Marcel Winatschek

The Kids Are Performing Edgy and Someone Finally Said So

There’s a genre of online publication that emerged around 2013 and has never really gone away: the youth-targeted offshoot of a serious media brand, built on the premise that young people won’t read real journalism but will absolutely read a quiz about which pasta shape matches their personality. In Germany, the flagship example was Bento—Spiegel Online’s attempt to talk to young people in the language it imagined young people spoke. That meant BuzzFeed-style listicles, trauma-dumping opinion pieces, and a relentless performance of edginess from writers who went home to their parents’ apartments in Prenzlauer Berg.

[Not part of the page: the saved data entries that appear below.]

/-- The switch, if it can be taken (R109). -/
theorem takeSuspension_eq (s : State) (d : Delivery) (hd : s.drain.delivery = some d) : s.takeSuspension = switched s d := by
  unfold State.takeSuspension switched
  rw [hd]
  dsimp only
  cases hl : s.letters[d.letter] with
  | none => rfl
  | some m =>
    simp only [Fin.getElem_fin] at hl
    cases hu : s.classOf .urgent with
    | nil => cases hp : m.phase <;> simp [hp]
    | cons i rest =>
      cases hp : m.phase with
      | draining ticket =>
        simp only [Option.map_some, hp, startDelivery_eq]
        have hb : (s.boundary = true ∧ s.suspensionDue d = true ∧ d.abort = false ∧ s.drain.suspended = none) ↔
            (s.drainMayAct = true ∧ s.drain.forming = none ∧ m.cls = .routine ∧ d.abort = false ∧ s.drain.suspended = none) := by
          simp [State.boundary, State.suspensionDue, hl, hu, and_assoc]
        by_cases hc : s.drainMayAct = true ∧ s.drain.forming = none ∧ m.cls = .routine ∧ d.abort = false ∧ s.drain.suspended = none
        · rw [if_pos hc, if_pos (hb.mpr hc)]
          unfold State.giveWay
          by_cases hh : d.next = .head
          · simp [hh, State.setPhase, State.modLetter, State.setDelivery, State.modDrain, upd, hl]
          · simp [hh, State.setPhase, State.modLetter, State.modDrain, upd, hl]
        · rw [if_neg hc, if_neg (fun h => hc (hb.mp h))]
      | _ => simp [hp]

/-- The Drain Engine acts on a letter that has just joined a class (R103, R109, R111). -/
theorem queueGrew_eq (s : State) : s.queueGrew = queueGrown s := by
  unfold State.queueGrew queueGrown
  cases hd : s.drain.delivery with
  | none => exact takeDrainStart_eq s
  | some d => simp only [takeSuspension_eq s d hd]

/-- Handing locations back looks at no part of the Drain Engine (R125). -/
theorem handBackAll_modDrain (f : Drain → Drain) (ns : List Nat) (s : State) :
    (s.modDrain f).handBackAll ns = (s.handBackAll ns).modDrain f := by
  induction ns generalizing s with
  | nil => rfl
  | cons n rest ih =>
    have e : ∀ s : State, s.handBackAll (n :: rest) = (s.handBack n).handBackAll rest := fun _ => rfl
    have h : (s.modDrain f).handBack n = (s.handBack n).modDrain f := by
      have hs : (s.modDrain f).mem = s.mem := rfl
      unfold State.handBack State.placeLoc
      rw [hs]
      split
      · split
        · dsimp only; split <;> rfl
        · rfl
      · rfl
    rw [e, e, h, ih]

/-- A letter leaves the issue list and is freed (R26, R98). -/
theorem leaveAndFree_eq (s : State) (i : LetterIx) : (s.leaveIssue i).freeLetter i = letterFreed s i := by
  unfold State.freeLetter letterFreed
  have hl : (s.leaveIssue i).letters[i] = s.letters[i] := rfl
  rw [hl]
  cases s.letters[i] with
  | none => rfl
  | some l =>
    dsimp only
    rw [State.leaveIssue, handBackAll_modDrain, handBackAll_frame]
    rfl

/-- A pending abort, if it can be acted on (R115). -/
theorem takeAbort_eq (s : State) (d : Delivery) (hd : s.drain.delivery = some d) (ha : d.abort = true) : s.takeAbort = abortTaken s d := by
  unfold State.takeAbort abortTaken
  rw [hd]
  dsimp only
  have hb : (s.boundary = true ∧ d.abort = true ∧ d.next ≠ .abandon) ↔
      (s.drainMayAct = true ∧ s.drain.forming = none ∧ d.next ≠ .abandon) := by
    simp [State.boundary, ha, and_assoc]
  by_cases hc : s.drainMayAct = true ∧ s.drain.forming = none ∧ d.next ≠ .abandon
  · rw [if_pos hc, if_pos (hb.mpr hc)]
    split
    · rw [State.endDelivery, chooseNext_eq, leaveAndFree_eq]; rfl
    · rfl
  · rw [if_neg hc, if_neg (fun h => hc (hb.mp h))]

/-- The Drain Engine acts at once, where it may (R102, R103, R109, R112, R113, R115). -/
theorem drainActs_eq (s : State) : s.drainActs = drainActed s := by
  unfold State.drainActs drainActed
  cases hd : s.drain.delivery with
  | none => exact takeDrainStart_eq s
  | some d =>
    cases ha : d.abort with
    | true => simp [takeAbort_eq s d hd ha, ha]
    | false => simp [takeSuspension_eq s d hd, ha]

/-- The beginning of a delivery looks at no entry and at no wire. -/
theorem deliveryBegun_table (s : State) (i : LetterIx) (table : Vector ChannelEntry 48) (w : Wires) :
    deliveryBegun { s with table := table, wires := w } i = { deliveryBegun s i with table := table, wires := w } := by
  unfold deliveryBegun
  dsimp only
  cases s.letters[i] with
  | none => rfl
  | some l => obtain ⟨_, _, _, _, _, _, _, _, _, _, _, p⟩ := l; cases p <;> rfl

/-- The choice of the next delivery looks at no entry and at no wire. -/
theorem nextDelivery_table (s : State) (table : Vector ChannelEntry 48) (w : Wires) :
    nextDelivery { s with table := table, wires := w } = { nextDelivery s with table := table, wires := w } := by
  have hc : ∀ c, State.classOf { s with table := table, wires := w } c = s.classOf c := fun _ => rfl
  unfold nextDelivery
  rw [hc, hc]
  dsimp only
  cases s.classOf .urgent with
  | cons i rest => exact deliveryBegun_table s i table w
  | nil =>
    cases s.drain.suspended with
    | some x =>
      dsimp only
      unfold deliveryResumed
      dsimp only
      cases s.letters[x.letter] with
      | none => rfl
      | some l => obtain ⟨_, _, _, _, _, _, _, _, _, _, _, p⟩ := l; cases p <;> rfl
    | none =>
      cases s.classOf .routine with
      | cons i rest => exact deliveryBegun_table s i table w
      | nil => rfl

/-- What the Drain Engine does on an arrival looks at no entry and at no wire. -/
theorem queueGrown_table (s : State) (table : Vector ChannelEntry 48) (w : Wires) :
    queueGrown { s with table := table, wires := w } = { queueGrown s with table := table, wires := w } := by
  have hc : ∀ c, State.classOf { s with table := table, wires := w } c = s.classOf c := fun _ => rfl
  have hm : State.drainMayAct { s with table := table, wires := w } = s.drainMayAct := rfl
  unfold queueGrown
  dsimp only
  cases s.drain.delivery with
  | none =>
    dsimp only
    unfold drainStarted
    rw [hm]
    dsimp only
    split
    · exact nextDelivery_table s table w
    · rfl
  | some d =>
    dsimp only
    split
    · rfl
    · unfold switched
      rw [hc, hm]
      dsimp only
      cases s.letters[d.letter] with
      | none => rfl
      | some l =>
        cases s.classOf .urgent with
        | nil => rfl
        | cons i rest =>
          obtain ⟨_, _, _, _, _, _, _, _, _, _, _, p⟩ := l
          cases p with
          | draining ticket =>
            dsimp only
            split
            · split <;> exact deliveryBegun_table { s with letters := _, drain := _ } i table w
            · rfl
          | _ => rfl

Jan Böhmermann is Germany’s sharpest satirist—known internationally for the Erdoğan poem incident in 2016, when he read a deliberately obscene piece of verse about the Turkish president on national television and nearly caused a diplomatic crisis. His show Neo Magazin Royale occupied similar territory to what The Daily Show used to do in the US, except Böhmermann was meaner and more formally inventive. When he decided to spend twenty minutes dismantling Bento, the result was the kind of criticism that lands because it’s accurate.

The charge was essentially that publications like Bento—and you could extend this to Vice Germany, to a dozen similar ventures—were performing rebellion while being structurally identical to the mainstream they claimed to critique. The apple juice was organic. The WhatsApp group had a clever name. The quiz asked whether you were really as dumb as Bento seemed to think you were, which is the question that should appear at the bottom of every article these sites have ever published.

What made the takedown satisfying wasn’t the cruelty—Böhmermann is always cruel, that’s the instrument—but the precision. He identified something real: the way youth-brand journalism mistakes aesthetic distance for critical thinking, mistakes irony for analysis, mistakes being extremely online for knowing anything. The writers weren’t bad people. They were playing a character called "young journalist" and had never been asked to stop.